▼▼▼

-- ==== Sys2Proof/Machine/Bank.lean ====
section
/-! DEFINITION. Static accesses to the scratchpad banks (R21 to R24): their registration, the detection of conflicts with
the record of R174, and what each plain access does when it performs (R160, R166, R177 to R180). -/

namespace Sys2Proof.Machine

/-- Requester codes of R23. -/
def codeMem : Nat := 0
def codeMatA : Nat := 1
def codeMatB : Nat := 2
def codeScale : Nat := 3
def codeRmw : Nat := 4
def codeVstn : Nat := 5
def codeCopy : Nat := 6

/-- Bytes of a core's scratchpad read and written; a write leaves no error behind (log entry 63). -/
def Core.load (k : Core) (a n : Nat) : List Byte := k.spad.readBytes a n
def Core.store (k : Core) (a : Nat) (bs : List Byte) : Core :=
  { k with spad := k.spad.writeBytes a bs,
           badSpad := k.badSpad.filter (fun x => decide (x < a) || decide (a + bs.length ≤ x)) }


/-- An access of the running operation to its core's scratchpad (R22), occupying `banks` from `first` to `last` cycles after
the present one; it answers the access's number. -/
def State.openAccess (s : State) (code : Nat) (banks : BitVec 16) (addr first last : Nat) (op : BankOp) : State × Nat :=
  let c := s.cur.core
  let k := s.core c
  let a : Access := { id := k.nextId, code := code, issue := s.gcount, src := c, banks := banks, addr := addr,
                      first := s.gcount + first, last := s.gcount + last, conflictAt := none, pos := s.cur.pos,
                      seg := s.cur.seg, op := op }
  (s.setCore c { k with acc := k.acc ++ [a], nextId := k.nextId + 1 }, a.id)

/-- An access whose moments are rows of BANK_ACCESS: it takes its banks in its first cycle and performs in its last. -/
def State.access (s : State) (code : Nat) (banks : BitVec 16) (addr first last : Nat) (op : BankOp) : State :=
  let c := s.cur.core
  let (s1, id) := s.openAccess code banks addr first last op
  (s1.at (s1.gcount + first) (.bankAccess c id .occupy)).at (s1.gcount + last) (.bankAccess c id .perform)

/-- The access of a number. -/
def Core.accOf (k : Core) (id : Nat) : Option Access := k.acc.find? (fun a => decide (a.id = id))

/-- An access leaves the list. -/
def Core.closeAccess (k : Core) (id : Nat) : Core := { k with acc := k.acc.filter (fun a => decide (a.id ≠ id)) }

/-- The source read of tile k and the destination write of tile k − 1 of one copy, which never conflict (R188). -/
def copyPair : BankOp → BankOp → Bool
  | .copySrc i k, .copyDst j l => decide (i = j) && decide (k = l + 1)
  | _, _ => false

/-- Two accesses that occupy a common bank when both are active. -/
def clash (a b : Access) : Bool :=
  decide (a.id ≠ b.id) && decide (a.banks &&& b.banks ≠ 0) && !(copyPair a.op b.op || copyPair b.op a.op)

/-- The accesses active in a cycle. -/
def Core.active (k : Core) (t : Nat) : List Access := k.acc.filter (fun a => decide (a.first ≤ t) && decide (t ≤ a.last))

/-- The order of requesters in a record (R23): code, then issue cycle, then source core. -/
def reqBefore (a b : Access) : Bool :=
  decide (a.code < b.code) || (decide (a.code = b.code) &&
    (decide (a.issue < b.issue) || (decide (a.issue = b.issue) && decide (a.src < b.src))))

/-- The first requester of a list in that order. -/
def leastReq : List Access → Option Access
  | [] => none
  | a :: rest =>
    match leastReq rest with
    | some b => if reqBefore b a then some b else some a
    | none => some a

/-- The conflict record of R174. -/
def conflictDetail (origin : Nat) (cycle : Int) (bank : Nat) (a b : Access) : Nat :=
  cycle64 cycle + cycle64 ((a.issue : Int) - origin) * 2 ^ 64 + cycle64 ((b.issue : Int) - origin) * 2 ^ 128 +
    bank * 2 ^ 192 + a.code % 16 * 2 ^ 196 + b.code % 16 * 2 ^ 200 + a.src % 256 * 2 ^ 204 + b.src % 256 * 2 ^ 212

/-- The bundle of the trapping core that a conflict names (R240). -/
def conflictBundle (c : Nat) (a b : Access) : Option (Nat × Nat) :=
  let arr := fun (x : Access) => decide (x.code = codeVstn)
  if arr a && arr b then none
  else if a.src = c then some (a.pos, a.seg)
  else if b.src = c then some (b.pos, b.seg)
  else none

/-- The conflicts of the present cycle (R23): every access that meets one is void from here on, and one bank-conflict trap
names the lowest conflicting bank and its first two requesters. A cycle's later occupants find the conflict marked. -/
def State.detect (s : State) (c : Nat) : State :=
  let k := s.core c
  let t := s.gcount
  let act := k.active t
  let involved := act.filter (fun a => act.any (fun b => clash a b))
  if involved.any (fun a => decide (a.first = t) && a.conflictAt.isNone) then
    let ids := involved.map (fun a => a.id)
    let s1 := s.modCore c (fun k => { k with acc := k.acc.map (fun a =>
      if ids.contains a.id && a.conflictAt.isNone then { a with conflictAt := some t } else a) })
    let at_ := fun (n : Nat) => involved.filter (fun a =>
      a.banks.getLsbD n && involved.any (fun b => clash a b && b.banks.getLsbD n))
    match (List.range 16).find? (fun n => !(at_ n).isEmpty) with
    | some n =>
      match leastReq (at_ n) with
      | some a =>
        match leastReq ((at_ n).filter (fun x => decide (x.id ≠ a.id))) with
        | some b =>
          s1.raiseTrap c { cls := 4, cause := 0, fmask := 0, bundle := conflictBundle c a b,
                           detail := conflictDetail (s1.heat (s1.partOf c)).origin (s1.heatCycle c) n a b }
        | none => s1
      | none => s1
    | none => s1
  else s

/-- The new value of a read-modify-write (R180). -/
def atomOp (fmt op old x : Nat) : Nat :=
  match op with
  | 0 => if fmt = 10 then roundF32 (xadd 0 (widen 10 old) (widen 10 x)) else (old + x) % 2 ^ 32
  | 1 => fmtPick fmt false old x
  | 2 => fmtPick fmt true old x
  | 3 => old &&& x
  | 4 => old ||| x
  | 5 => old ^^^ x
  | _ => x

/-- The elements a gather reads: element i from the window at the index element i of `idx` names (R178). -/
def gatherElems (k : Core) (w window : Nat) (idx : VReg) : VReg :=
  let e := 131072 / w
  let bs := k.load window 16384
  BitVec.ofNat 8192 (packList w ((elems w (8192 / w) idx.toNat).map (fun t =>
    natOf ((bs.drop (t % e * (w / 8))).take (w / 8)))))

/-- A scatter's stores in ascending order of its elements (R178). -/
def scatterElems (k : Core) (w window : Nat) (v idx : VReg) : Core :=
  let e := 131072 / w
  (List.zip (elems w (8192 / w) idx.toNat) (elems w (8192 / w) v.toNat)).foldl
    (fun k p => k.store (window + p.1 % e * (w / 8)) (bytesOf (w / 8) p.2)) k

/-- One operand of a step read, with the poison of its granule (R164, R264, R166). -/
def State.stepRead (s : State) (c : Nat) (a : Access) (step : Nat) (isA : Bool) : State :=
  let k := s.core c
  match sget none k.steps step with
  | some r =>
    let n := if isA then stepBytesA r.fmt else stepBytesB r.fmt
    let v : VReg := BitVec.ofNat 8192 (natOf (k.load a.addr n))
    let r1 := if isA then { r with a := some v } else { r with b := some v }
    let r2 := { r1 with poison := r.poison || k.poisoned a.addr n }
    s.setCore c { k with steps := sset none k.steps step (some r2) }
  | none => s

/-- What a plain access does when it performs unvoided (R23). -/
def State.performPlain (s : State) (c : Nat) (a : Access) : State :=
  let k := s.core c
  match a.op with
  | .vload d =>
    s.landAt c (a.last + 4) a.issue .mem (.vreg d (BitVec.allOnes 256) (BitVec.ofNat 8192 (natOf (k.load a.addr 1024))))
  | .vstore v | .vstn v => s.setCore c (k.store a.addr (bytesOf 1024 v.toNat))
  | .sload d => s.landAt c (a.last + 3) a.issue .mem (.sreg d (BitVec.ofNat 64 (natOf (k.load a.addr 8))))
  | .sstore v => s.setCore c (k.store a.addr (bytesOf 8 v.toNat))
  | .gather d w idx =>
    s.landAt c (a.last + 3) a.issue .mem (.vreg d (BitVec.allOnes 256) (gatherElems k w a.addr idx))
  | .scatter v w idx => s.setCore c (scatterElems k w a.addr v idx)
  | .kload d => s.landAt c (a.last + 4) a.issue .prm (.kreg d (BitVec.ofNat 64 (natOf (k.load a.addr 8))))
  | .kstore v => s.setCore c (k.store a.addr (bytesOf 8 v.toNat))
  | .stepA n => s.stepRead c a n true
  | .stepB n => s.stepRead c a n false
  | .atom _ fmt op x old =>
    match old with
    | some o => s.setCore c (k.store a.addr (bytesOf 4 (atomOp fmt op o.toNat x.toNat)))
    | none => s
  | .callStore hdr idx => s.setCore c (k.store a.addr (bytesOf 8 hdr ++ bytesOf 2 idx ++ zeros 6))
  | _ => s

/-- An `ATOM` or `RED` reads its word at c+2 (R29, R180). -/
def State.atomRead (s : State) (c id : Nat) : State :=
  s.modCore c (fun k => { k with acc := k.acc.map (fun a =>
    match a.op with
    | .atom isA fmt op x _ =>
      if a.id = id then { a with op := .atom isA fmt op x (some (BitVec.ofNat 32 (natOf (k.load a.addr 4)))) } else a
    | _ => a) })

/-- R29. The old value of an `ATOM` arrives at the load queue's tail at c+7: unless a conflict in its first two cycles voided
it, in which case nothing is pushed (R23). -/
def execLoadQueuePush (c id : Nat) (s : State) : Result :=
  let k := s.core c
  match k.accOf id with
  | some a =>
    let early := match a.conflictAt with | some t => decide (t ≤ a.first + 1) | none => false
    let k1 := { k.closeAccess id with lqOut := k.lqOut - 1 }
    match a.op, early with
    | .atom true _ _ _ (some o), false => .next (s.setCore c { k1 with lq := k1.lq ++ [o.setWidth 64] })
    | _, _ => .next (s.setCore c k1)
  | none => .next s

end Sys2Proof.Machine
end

▲▲▲

Each line of the records with the word "performs" in it is to be copied.

= RESULT FOR THIS TASK =
the record of R174, and what each plain access does when it performs (R160, R166, R177 to R180). -/
/-- An access whose moments are rows of BANK_ACCESS: it takes its banks in its first cycle and performs in its last. -/
/-- What a plain access does when it performs unvoided (R23). -/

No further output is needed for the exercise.